1. A preparation step of preparing a screen in which a masking pattern is formed on the screen mesh, wherein a plurality of types of the screen are prepared, each having a different ink volume of the screen mesh represented by the following formula (1), A screen selection step in which one of several types of screens is selected according to the ambient temperature, The printing process includes a step of obtaining a base plate by screen printing using the selected screen, masking the surface of a metal plate with an insulating resin while leaving multiple electrodeposited areas. A method for manufacturing a base plate for specially shaped electrodeposited materials, characterized by the following features. V=(W 2 ×T) / (W+φ) 2 ・・・(1) Here, V is the ink volume of the screen mesh [cm³]. 3 / m 2 ], W is the opening width of the screen mesh [μm], T is the mesh thickness of the screen mesh [μm], and φ is the wire diameter of the screen mesh [μm].

2. The ambient temperature is the ambient temperature, the temperature of the insulating resin, or the temperature of the metal plate. A method for manufacturing a base plate for specially shaped electrodeposited material according to claim 1.

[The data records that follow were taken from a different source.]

/-- R94, R157, R163, R165, R168, R169, R177. The requests by their code bytes and arguments, most significant byte first; every request has its code, and any other code names none. The code byte services the countdown and ends HOST-SILENT; that no answer stands until the request and that an unknown code is answered at once is the model's reading (log 10); the hold requests, CLEAR-NOTICES and SET-MASK set what they name and nothing else; the interrupt line follows notices and mask; FAULT-CLEAR ends PEER-LOSS and SIGHT-JUMP, and ACTUATOR where neither of its causes stands. -/
def Obligations.PortServicesTheStation : Prop :=
  ((∀ a b c d e f : Byte,
      requestOf 0x01 [a, b, c, d, e, f] = some (.configWrite a b (c ++ d ++ e ++ f)) ∧
      requestOf 0x02 [a, b] = some (.configRead a b) ∧ requestOf 0x11 [a, b, c, d, e] = some (.tipEnd (a ++ b) (c ++ d) e) ∧
      requestOf 0x15 [a, b, c] = some (.breakEnd (a ++ b) c) ∧ requestOf 0x18 [a, b, c] = some (.drawQueue a (b ++ c)) ∧
      requestOf 0x1D [a, b] = some (.sight (a ++ b)) ∧ requestOf 0x21 [a] = some (.readLot a) ∧
      requestOf 0x22 [a] = some (.readClaim a) ∧ requestOf 0x23 [a] = some (.readWait a) ∧
      requestOf 0x28 [a] = some (.readChannelKeep a) ∧ requestOf 0x29 [a] = some (.readChannelTake a) ∧
      requestOf 0x2A [a] = some (.ackChannel a) ∧ requestOf 0x2B [a, b] = some (.setOutput a b) ∧
      requestOf 0x2C [a, b] = some (.clearNotices (a ++ b)) ∧ requestOf 0x2D [a, b] = some (.setMask (a ++ b))) ∧
    (∀ i code, (i, code) ∈ [(Instr.configDone, (0x03 : Byte)), (.enterConfig, 0x04), (.restart, 0x08),
        (.faultClear, 0x09), (.holdSet, 0x0A), (.holdClear, 0x0B), (.tipBegin, 0x10), (.tipAbandon, 0x12),
        (.breakBegin, 0x14), (.breakAbandon, 0x16), (.drawStop, 0x19), (.gateReset, 0x1A), (.unhang, 0x1C),
        (.accessBegin, 0x1E), (.accessEnd, 0x1F), (.readStatus, 0x20), (.readStrap, 0x24),
        (.readConditions, 0x25), (.readNotices, 0x26)] →
      requestOf code [] = some i) ∧
    (∀ i : Instr, i.isRequest = true ↔ ∃ code args, requestOf code args = some i) ∧
    ∀ code : Byte, codeNamesRequest code.toNat = true ↔ ∃ args i, requestOf code args = some i) ∧
  (∀ (s : State) (code : Byte), ∃ t, exec (.requestCodeByte code) s = .next t ∧
    t.lpt.countdown = s.settings.hostInterval.toNat ∧ t.active .hostSilent = false ∧
    (∀ c, c ≠ .hostSilent → t.active c = s.active c) ∧ t.record = s.record ∧ t.lkc = s.lkc ∧ t.rsc = s.rsc ∧
    t.agu = s.agu ∧ t.lpt.readData = [] ∧
    t.lpt.answer =
      (if code.toNat ∈ [1, 2, 3, 4, 8, 9, 10, 11, 16, 17, 18, 20, 21, 22, 24, 25, 26, 28, 29, 30, 31, 32, 33, 34,
          35, 36, 37, 38, 40, 41, 42, 43, 44, 45] then none
       else if s.stl.loaded = true then some .unknown else some .busy)) ∧
  (∀ s : State, s.holdFlag = true ↔ s.holdLine = true ∨ s.lpt.holdRequest = true) ∧
  (∀ s : State, s.irq = true ↔ ∃ n : Notice, s.notice n = true ∧ s.lpt.mask.getLsbD (noticeBit n) = true) ∧
  ∀ s : State, s.stl.loaded = true →
    exec .holdSet s =
      .next { s with lpt := { s.lpt with holdRequest := true, answer := some .taken, readData := [] } } ∧
    exec .holdClear s =
      .next { s with lpt := { s.lpt with holdRequest := false, answer := some .taken, readData := [] } } ∧
    (∀ set : Word16, exec (.setMask set) s =
      .next { s with lpt := { s.lpt with mask := set, answer := some .taken, readData := [] } }) ∧
    (∀ set : Word16, exec (.clearNotices set) s =
      .next { s with lpt := { s.lpt with
        notices := s.lpt.notices &&& ~~~set, answer := some .taken, readData := [] } }) ∧
    ∃ t, exec .faultClear s = .next t ∧ t.lpt.answer = some .taken ∧ t.record = s.record ∧ t.rsc = s.rsc ∧
      t.lkc = s.lkc ∧ t.agu = s.agu ∧ t.settings = s.settings ∧ t.active .peerLoss = false ∧ t.active .sightJump = false ∧
      (s.dre.gate = .stuck ∨ s.boundFault = true → t.active .actuator = s.active .actuator) ∧
      (s.dre.gate ≠ .stuck → s.boundFault = false → t.active .actuator = false) ∧
      (∀ c, c ≠ .peerLoss → c ≠ .sightJump → c ≠ .actuator → t.active c = s.active c) ∧
      (s.conditions = t.conditions → t.notice .grade = s.notice .grade) ∧
      (s.conditions ≠ t.conditions → t.notice .grade = true)
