-- ==== Sys2Proof/Laws/Flags.lean ====
section
/-! SUPPORT. Frames of the operations of Machine/Flags.lean: what each leaves as it was. -/

namespace Sys2Proof.Machine

@[simp] theorem setNotice_frame (n : Notice) (s : State) :
    (setNotice n s).lkc = s.lkc ∧
    (setNotice n s).rsc = s.rsc ∧
    (setNotice n s).record = s.record ∧
    (setNotice n s).agu = s.agu ∧
    (setNotice n s).tbs = s.tbs ∧
    (setNotice n s).dre = s.dre ∧
    (setNotice n s).fca = s.fca ∧
    (setNotice n s).conditions = s.conditions ∧
    (setNotice n s).settings = s.settings ∧
    (setNotice n s).stl = s.stl ∧
    (setNotice n s).microseconds = s.microseconds ∧
    (setNotice n s).freeCount = s.freeCount ∧
    (setNotice n s).pending = s.pending ∧
    (setNotice n s).lpt.mask = s.lpt.mask ∧
    (setNotice n s).lpt.answer = s.lpt.answer ∧
    (setNotice n s).lpt.holdRequest = s.lpt.holdRequest ∧
    (setNotice n s).lpt.access = s.lpt.access ∧
    (setNotice n s).lpt.configDigest = s.lpt.configDigest := by
  unfold setNotice
  ((try dsimp only) <;> (repeat' split) <;> (try rfl) <;> simp)

@[simp] theorem setNoticeIf_frame (b : Bool) (n : Notice) (s : State) :
    (setNoticeIf b n s).lkc = s.lkc ∧
    (setNoticeIf b n s).rsc = s.rsc ∧
    (setNoticeIf b n s).record = s.record ∧
    (setNoticeIf b n s).agu = s.agu ∧
    (setNoticeIf b n s).tbs = s.tbs ∧
    (setNoticeIf b n s).dre = s.dre ∧
    (setNoticeIf b n s).fca = s.fca ∧
    (setNoticeIf b n s).conditions = s.conditions ∧
    (setNoticeIf b n s).settings = s.settings ∧
    (setNoticeIf b n s).stl = s.stl ∧
    (setNoticeIf b n s).microseconds = s.microseconds ∧
    (setNoticeIf b n s).freeCount = s.freeCount ∧
    (setNoticeIf b n s).pending = s.pending ∧
    (setNoticeIf b n s).lpt.mask = s.lpt.mask ∧
    (setNoticeIf b n s).lpt.answer = s.lpt.answer ∧
    (setNoticeIf b n s).lpt.holdRequest = s.lpt.holdRequest ∧
    (setNoticeIf b n s).lpt.access = s.lpt.access ∧
    (setNoticeIf b n s).lpt.configDigest = s.lpt.configDigest := by
  unfold setNoticeIf
  ((try dsimp only) <;> (repeat' split) <;> (try rfl) <;> simp)

@[simp] theorem setCondition_frame (c : Condition) (s : State) :
    (setCondition c s).lkc = s.lkc ∧
    (setCondition c s).rsc = s.rsc ∧
    (setCondition c s).record = s.record ∧
    (setCondition c s).agu = s.agu ∧
    (setCondition c s).tbs = s.tbs ∧
    (setCondition c s).dre = s.dre ∧
    (setCondition c s).fca = s.fca ∧
    (setCondition c s).settings = s.settings ∧
    (setCondition c s).stl = s.stl ∧
    (setCondition c s).microseconds = s.microseconds ∧
    (setCondition c s).freeCount = s.freeCount ∧
    (setCondition c s).pending = s.pending ∧
    (setCondition c s).lpt.mask = s.lpt.mask ∧
    (setCondition c s).lpt.answer = s.lpt.answer ∧
    (setCondition c s).lpt.holdRequest = s.lpt.holdRequest ∧
    (setCondition c s).lpt.access = s.lpt.access ∧
    (setCondition c s).lpt.configDigest = s.lpt.configDigest := by
  unfold setCondition
  ((try dsimp only) <;> (repeat' split) <;> (try rfl) <;> simp)

@[simp] theorem clearCondition_frame (c : Condition) (s : State) :
    (clearCondition c s).lkc = s.lkc ∧
    (clearCondition c s).rsc = s.rsc ∧
    (clearCondition c s).record = s.record ∧
    (clearCondition c s).agu = s.agu ∧
    (clearCondition c s).tbs = s.tbs ∧
    (clearCondition c s).dre = s.dre ∧
    (clearCondition c s).fca = s.fca ∧
    (clearCondition c s).settings = s.settings ∧
    (clearCondition c s).stl = s.stl ∧
    (clearCondition c s).microseconds = s.microseconds ∧
    (clearCondition c s).freeCount = s.freeCount ∧
    (clearCondition c s).pending = s.pending ∧
    (clearCondition c s).lpt.mask = s.lpt.mask ∧
    (clearCondition c s).lpt.answer = s.lpt.answer ∧
    (clearCondition c s).lpt.holdRequest = s.lpt.holdRequest ∧
    (clearCondition c s).lpt.access = s.lpt.access ∧
    (clearCondition c s).lpt.configDigest = s.lpt.configDigest := by
  unfold clearCondition
  ((try dsimp only) <;> (repeat' split) <;> (try rfl) <;> simp)

end Sys2Proof.Machine
end

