-- ==== Sys2Proof/Laws/Outcomes.lean ====
section
/-! SUPPORT. Frames of the operations of Machine/Outcomes.lean: what each leaves as it was. -/

namespace Sys2Proof.Machine

/-- An outcome moves the state and the last result of the sequencer alone. -/
@[simp] theorem tbsHanded_frame (h : Handed) (t : Tbs) :
    (t.handed h).claimInQueue = t.claimInQueue ∧ (t.handed h).closing = t.closing ∧
    (t.handed h).ahead = t.ahead ∧ (t.handed h).pendingEnd = t.pendingEnd ∧
    (t.handed h).output = t.output ∧ (t.handed h).keptRelease = t.keptRelease := by
  unfold Tbs.handed
  ((repeat' split) <;> simp)

/-- An outcome that comes while the own CLAIM is queued leaves an asking sequencer as it is. -/
theorem tbsHanded_stray (h : Handed) (t : Tbs) (asks : t.state = .asking) (queued : t.claimInQueue = true) :
    t.handed h = t := by
  cases h <;> simp [Tbs.handed, asks, queued]

/-- The same at an asking access sub-state. -/
theorem accessHanded_stray (h : Handed) (l : Lpt) (asks : l.access = .asking) (queued : l.accessClaim = true) :
    l.accessHanded h = l := by
  cases h <;> simp [Lpt.accessHanded, asks, queued]

/-- An outcome moves the access sub-state alone. -/
@[simp] theorem accessHanded_frame (h : Handed) (l : Lpt) :
    (l.accessHanded h).notices = l.notices ∧ (l.accessHanded h).mask = l.mask ∧
    (l.accessHanded h).countdown = l.countdown ∧ (l.accessHanded h).holdRequest = l.holdRequest ∧
    (l.accessHanded h).configDigest = l.configDigest ∧ (l.accessHanded h).answer = l.answer ∧
    (l.accessHanded h).readData = l.readData ∧ (l.accessHanded h).accessClaim = l.accessClaim := by
  unfold Lpt.accessHanded
  ((repeat' split) <;> simp)

@[simp] theorem engineHanded_frame (h : Handed) (s : State) :
    (engineHanded h s).rsc = s.rsc ∧
    (engineHanded h s).record = s.record ∧
    (engineHanded h s).agu = s.agu ∧
    (engineHanded h s).tbs = s.tbs ∧
    (engineHanded h s).fca = s.fca ∧
    (engineHanded h s).conditions = s.conditions ∧
    (engineHanded h s).settings = s.settings ∧
    (engineHanded h s).stl = s.stl ∧
    (engineHanded h s).microseconds = s.microseconds ∧
    (engineHanded h s).freeCount = s.freeCount ∧
    (engineHanded h s).pending = s.pending ∧
    (engineHanded h s).lkc.sending = s.lkc.sending ∧
    (engineHanded h s).lkc.discarding = s.lkc.discarding ∧
    (engineHanded h s).lpt.mask = s.lpt.mask ∧
    (engineHanded h s).lpt.answer = s.lpt.answer ∧
    (engineHanded h s).lpt.holdRequest = s.lpt.holdRequest ∧
    (engineHanded h s).lpt.access = s.lpt.access ∧
    (engineHanded h s).lpt.configDigest = s.lpt.configDigest := by
  unfold engineHanded
  ((try dsimp only) <;> (repeat' split) <;> (try rfl) <;> simp)

@[simp] theorem hand_frame (h : Handed) (row : Row) (s : State) :
    (hand h row s).rsc = s.rsc ∧
    (hand h row s).record = s.record ∧
    (hand h row s).agu = s.agu ∧
    (hand h row s).fca = s.fca ∧
    (hand h row s).conditions = s.conditions ∧
    (hand h row s).settings = s.settings ∧
    (hand h row s).stl = s.stl ∧
    (hand h row s).microseconds = s.microseconds ∧
    (hand h row s).freeCount = s.freeCount ∧
    (hand h row s).pending = s.pending ∧
    (hand h row s).lkc.sending = s.lkc.sending ∧
    (hand h row s).lkc.discarding = s.lkc.discarding ∧
    (hand h row s).lpt.mask = s.lpt.mask ∧
    (hand h row s).lpt.answer = s.lpt.answer ∧
    (hand h row s).lpt.holdRequest = s.lpt.holdRequest ∧
    (hand h row s).lpt.configDigest = s.lpt.configDigest := by
  unfold hand
  ((try dsimp only) <;> (repeat' split) <;> (try rfl) <;> simp)

@[simp] theorem handLost_frame (rows : List Row) (s : State) :
    (handLost rows s).rsc = s.rsc ∧
    (handLost rows s).record = s.record ∧
    (handLost rows s).agu = s.agu ∧
    (handLost rows s).fca = s.fca ∧
    (handLost rows s).conditions = s.conditions ∧
    (handLost rows s).settings = s.settings ∧
    (handLost rows s).stl = s.stl ∧
    (handLost rows s).microseconds = s.microseconds ∧
    (handLost rows s).freeCount = s.freeCount ∧
    (handLost rows s).pending = s.pending ∧
    (handLost rows s).lkc.sending = s.lkc.sending ∧
    (handLost rows s).lkc.discarding = s.lkc.discarding ∧
    (handLost rows s).lpt.mask = s.lpt.mask ∧
    (handLost rows s).lpt.answer = s.lpt.answer ∧
    (handLost rows s).lpt.holdRequest = s.lpt.holdRequest ∧
    (handLost rows s).lpt.configDigest = s.lpt.configDigest := by
  refine ⟨?_, ?_, ?_, ?_, ?_, ?_, ?_, ?_, ?_, ?_, ?_, ?_, ?_, ?_, ?_, ?_⟩
  · unfold handLost; refine foldl_keeps (fun s => s.rsc) _ ?_ _ _; intro s x; ((try dsimp only) <;> (repeat' split) <;> (try rfl) <;> simp)
  · unfold handLost; refine foldl_keeps (fun s => s.record) _ ?_ _ _; intro s x; ((try dsimp only) <;> (repeat' split) <;> (try rfl) <;> simp)
  · unfold handLost; refine foldl_keeps (fun s => s.agu) _ ?_ _ _; intro s x; ((try dsimp only) <;> (repeat' split) <;> (try rfl) <;> simp)
  · unfold handLost; refine foldl_keeps (fun s => s.fca) _ ?_ _ _; intro s x; ((try dsimp only) <;> (repeat' split) <;> (try rfl) <;> simp)
  · unfold handLost; refine foldl_keeps (fun s => s.conditions) _ ?_ _ _; intro s x; ((try dsimp only) <;> (repeat' split) <;> (try rfl) <;> simp)
  · unfold handLost; refine foldl_keeps (fun s => s.settings) _ ?_ _ _; intro s x; ((try dsimp only) <;> (repeat' split) <;> (try rfl) <;> simp)
  · unfold handLost; refine foldl_keeps (fun s => s.stl) _ ?_ _ _; intro s x; ((try dsimp only) <;> (repeat' split) <;> (try rfl) <;> simp)
  · unfold handLost; refine foldl_keeps (fun s => s.microseconds) _ ?_ _ _; intro s x; ((try dsimp only) <;> (repeat' split) <;> (try rfl) <;> simp)
  · unfold handLost; refine foldl_keeps (fun s => s.freeCount) _ ?_ _ _; intro s x; ((try dsimp only) <;> (repeat' split) <;> (try rfl) <;> simp)
  · unfold handLost; refine foldl_keeps (fun s => s.pending) _ ?_ _ _; intro s x; ((try dsimp only) <;> (repeat' split) <;> (try rfl) <;> simp)
  · unfold handLost; refine foldl_keeps (fun s => s.lkc.sending) _ ?_ _ _; intro s x; ((try dsimp only) <;> (repeat' split) <;> (try rfl) <;> simp)
  · unfold handLost; refine foldl_keeps (fun s => s.lkc.discarding) _ ?_ _ _; intro s x; ((try dsimp only) <;> (repeat' split) <;> (try rfl) <;> simp)
  · unfold handLost; refine foldl_keeps (fun s => s.lpt.mask) _ ?_ _ _; intro s x; ((try dsimp only) <;> (repeat' split) <;> (try rfl) <;> simp)
  · unfold handLost; refine foldl_keeps (fun s => s.lpt.answer) _ ?_ _ _; intro s x; ((try dsimp only) <;> (repeat' split) <;> (try rfl) <;> simp)
  · unfold handLost; refine foldl_keeps (fun s => s.lpt.holdRequest) _ ?_ _ _; intro s x; ((try dsimp only) <;> (repeat' split) <;> (try rfl) <;> simp)
  · unfold handLost; refine foldl_keeps (fun s => s.lpt.configDigest) _ ?_ _ _; intro s x; ((try dsimp only) <;> (repeat' split) <;> (try rfl) <;> simp)

@[simp] theorem handRefused_frame (entries : List WaitEntry) (s : State) :
    (handRefused entries s).rsc = s.rsc ∧
    (handRefused entries s).record = s.record ∧
    (handRefused entries s).agu = s.agu ∧
    (handRefused entries s).fca = s.fca ∧
    (handRefused entries s).conditions = s.conditions ∧
    (handRefused entries s).settings = s.settings ∧
    (handRefused entries s).stl = s.stl ∧
    (handRefused entries s).microseconds = s.microseconds ∧
    (handRefused entries s).freeCount = s.freeCount ∧
    (handRefused entries s).pending = s.pending ∧
    (handRefused entries s).lkc.sending = s.lkc.sending ∧
    (handRefused entries s).lkc.discarding = s.lkc.discarding ∧
    (handRefused entries s).lpt.mask = s.lpt.mask ∧
    (handRefused entries s).lpt.answer = s.lpt.answer ∧
    (handRefused entries s).lpt.holdRequest = s.lpt.holdRequest ∧
    (handRefused entries s).lpt.configDigest = s.lpt.configDigest := by
  refine ⟨?_, ?_, ?_, ?_, ?_, ?_, ?_, ?_, ?_, ?_, ?_, ?_, ?_, ?_, ?_, ?_⟩
  · unfold handRefused; refine foldl_keeps (fun s => s.rsc) _ ?_ _ _; intro s x; ((try dsimp only) <;> (repeat' split) <;> (try rfl) <;> simp)
  · unfold handRefused; refine foldl_keeps (fun s => s.record) _ ?_ _ _; intro s x; ((try dsimp only) <;> (repeat' split) <;> (try rfl) <;> simp)
  · unfold handRefused; refine foldl_keeps (fun s => s.agu) _ ?_ _ _; intro s x; ((try dsimp only) <;> (repeat' split) <;> (try rfl) <;> simp)
  · unfold handRefused; refine foldl_keeps (fun s => s.fca) _ ?_ _ _; intro s x; ((try dsimp only) <;> (repeat' split) <;> (try rfl) <;> simp)
  · unfold handRefused; refine foldl_keeps (fun s => s.conditions) _ ?_ _ _; intro s x; ((try dsimp only) <;> (repeat' split) <;> (try rfl) <;> simp)
  · unfold handRefused; refine foldl_keeps (fun s => s.settings) _ ?_ _ _; intro s x; ((try dsimp only) <;> (repeat' split) <;> (try rfl) <;> simp)
  · unfold handRefused; refine foldl_keeps (fun s => s.stl) _ ?_ _ _; intro s x; ((try dsimp only) <;> (repeat' split) <;> (try rfl) <;> simp)
  · unfold handRefused; refine foldl_keeps (fun s => s.microseconds) _ ?_ _ _; intro s x; ((try dsimp only) <;> (repeat' split) <;> (try rfl) <;> simp)
  · unfold handRefused; refine foldl_keeps (fun s => s.freeCount) _ ?_ _ _; intro s x; ((try dsimp only) <;> (repeat' split) <;> (try rfl) <;> simp)
  · unfold handRefused; refine foldl_keeps (fun s => s.pending) _ ?_ _ _; intro s x; ((try dsimp only) <;> (repeat' split) <;> (try rfl) <;> simp)
  · unfold handRefused; refine foldl_keeps (fun s => s.lkc.sending) _ ?_ _ _; intro s x; ((try dsimp only) <;> (repeat' split) <;> (try rfl) <;> simp)
  · unfold handRefused; refine foldl_keeps (fun s => s.lkc.discarding) _ ?_ _ _; intro s x; ((try dsimp only) <;> (repeat' split) <;> (try rfl) <;> simp)
  · unfold handRefused; refine foldl_keeps (fun s => s.lpt.mask) _ ?_ _ _; intro s x; ((try dsimp only) <;> (repeat' split) <;> (try rfl) <;> simp)
  · unfold handRefused; refine foldl_keeps (fun s => s.lpt.answer) _ ?_ _ _; intro s x; ((try dsimp only) <;> (repeat' split) <;> (try rfl) <;> simp)
  · unfold handRefused; refine foldl_keeps (fun s => s.lpt.holdRequest) _ ?_ _ _; intro s x; ((try dsimp only) <;> (repeat' split) <;> (try rfl) <;> simp)
  · unfold handRefused; refine foldl_keeps (fun s => s.lpt.configDigest) _ ?_ _ _; intro s x; ((try dsimp only) <;> (repeat' split) <;> (try rfl) <;> simp)
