-- ==== Sys2Proof/Tests/Slice0.lean ====
section
/-! SUPPORT. Own tests: the checks of WellFormed refuse their ill-formed terms; single steps of the worked sequences of spec/; and for every statement with hypotheses a state and operands that meet them. -/

namespace Sys2Proof.Machine.Tests

set_option Elab.async false

/-! ### The worked pass of spec/ -/

/-- One plan entry as its four bytes. -/
def planWord (kind owner mark period phase : Nat) : Option (BitVec 32) :=
  some (BitVec.ofNat 32 ((((kind * 16 + owner) * 4096 + mark) * 8 + period) * 32 + phase))

/-- The seven-station plan of Rounds and the Round Plan. -/
def sevenStations : List (Option (BitVec 32)) :=
  [planWord 0 2 0 0 0, planWord 0 3 40 0 0, planWord 0 4 80 0 0, planWord 0 5 120 0 0, planWord 0 7 160 0 0,
   planWord 0 9 200 0 0, planWord 0 11 240 0 0, planWord 1 0 280 0 0, planWord 1 0 320 0 0, planWord 1 0 360 2 1,
   planWord 1 0 400 0 0, planWord 2 0 440 0 0, planWord 3 0 640 0 0, planWord 4 0 0 0 0] ++
  List.replicate 26 none

/-- The configuration of the worked sequences: four levels, the chokes, a cushion of 300. -/
def configured : Settings :=
  { Settings.reset with
    planLength := 14, plan := sevenStations, levels := 4
    chokes := [some 800, some 1400, some 2000, some 2600, none, none], cushion := some 300 }

/-- A strap word at rate code 2. -/
def strap (station role place rank : Nat) : BitVec 14 :=
  BitVec.ofNat 14 ((((station * 4 + role) * 8 + place) * 8 + rank) * 4 + 2)

def monitor2 : BitVec 14 := strap 2 3 0 1
def chute3 : BitVec 14 := strap 3 2 1 2
def tip4 : BitVec 14 := strap 4 0 3 0
def tip5 : BitVec 14 := strap 5 0 4 0
def breaker7 : BitVec 14 := strap 7 1 3 0
def chute11 : BitVec 14 := strap 11 2 2 2

/-- A closed lot. -/
def shutLot (number : Nat) (kind : LotKind) (source grade tonnes : Nat) : Lot :=
  { number := number, kind := kind, source := source, gradeClass := grade, tonnes := tonnes, held := none }

/-- An OPEN lot. -/
def openLot (number source grade tonnes held : Nat) : Lot :=
  { number := number, kind := .tipped, source := source, gradeClass := grade, tonnes := tonnes, held := some held }

/-- A NORMAL and verified column. -/
def columnOf (lots : List Lot) (next : Nat) : Column :=
  { lots := lots, hung := none, unverified := false, overdraw := 0, nextLot := next }

/-- A grant with a full lease of 48. -/
def grantTo (holder : Nat) (p : Purpose) (reservation : Nat) : Grant :=
  { holder := holder, purpose := p, lease := 48, reservation := reservation }

/-- A waiting entry. -/
def waiting (station : Nat) (row : Row) (p : Purpose) (age reservation : Nat) : WaitEntry :=
  { station := station, row := row, purpose := p, age := age, reservation := reservation }

/-- A record with every row free and nobody waiting. -/
def freeRecord (c : Column) : Record := { column := c, table := ClaimTable.free, queue := [] }

/-- A station at work in round 5 of sequence 0, as its strap word says, under the worked configuration. -/
def atWork (word : BitVec 14) (link : LinkState) (r : Option Record) : State :=
  { State.reset with
    rsc := { Rsc.reset with
      link := link, span := .inRound, roundNumber := 5, sequence := 0
      miss := List.replicate 12 0 }
    record := r, settings := configured
    lpt := { Lpt.reset with configDigest := some 0x1234 }
    stl := { word := word, loaded := true, ticks := 15 } }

3. In the screen selection step, when the ambient temperature is high, a screen with a larger ink volume in the screen mesh is selected compared to when the ambient temperature is low. A method for manufacturing a base plate for specially shaped electrodeposited material according to claim 1.

4. In the printing process, the thickness of the insulating layer formed with the insulating resin is 300 to 400 μm. A method for manufacturing a base plate for specially shaped electrodeposited material according to claim 1.

5. The insulating resin is a resin composition comprising a bisphenol A type epoxy resin and a phenol novolac type epoxy resin. A method for manufacturing a base plate for specially shaped electrodeposited material according to any one of features 1 to 4.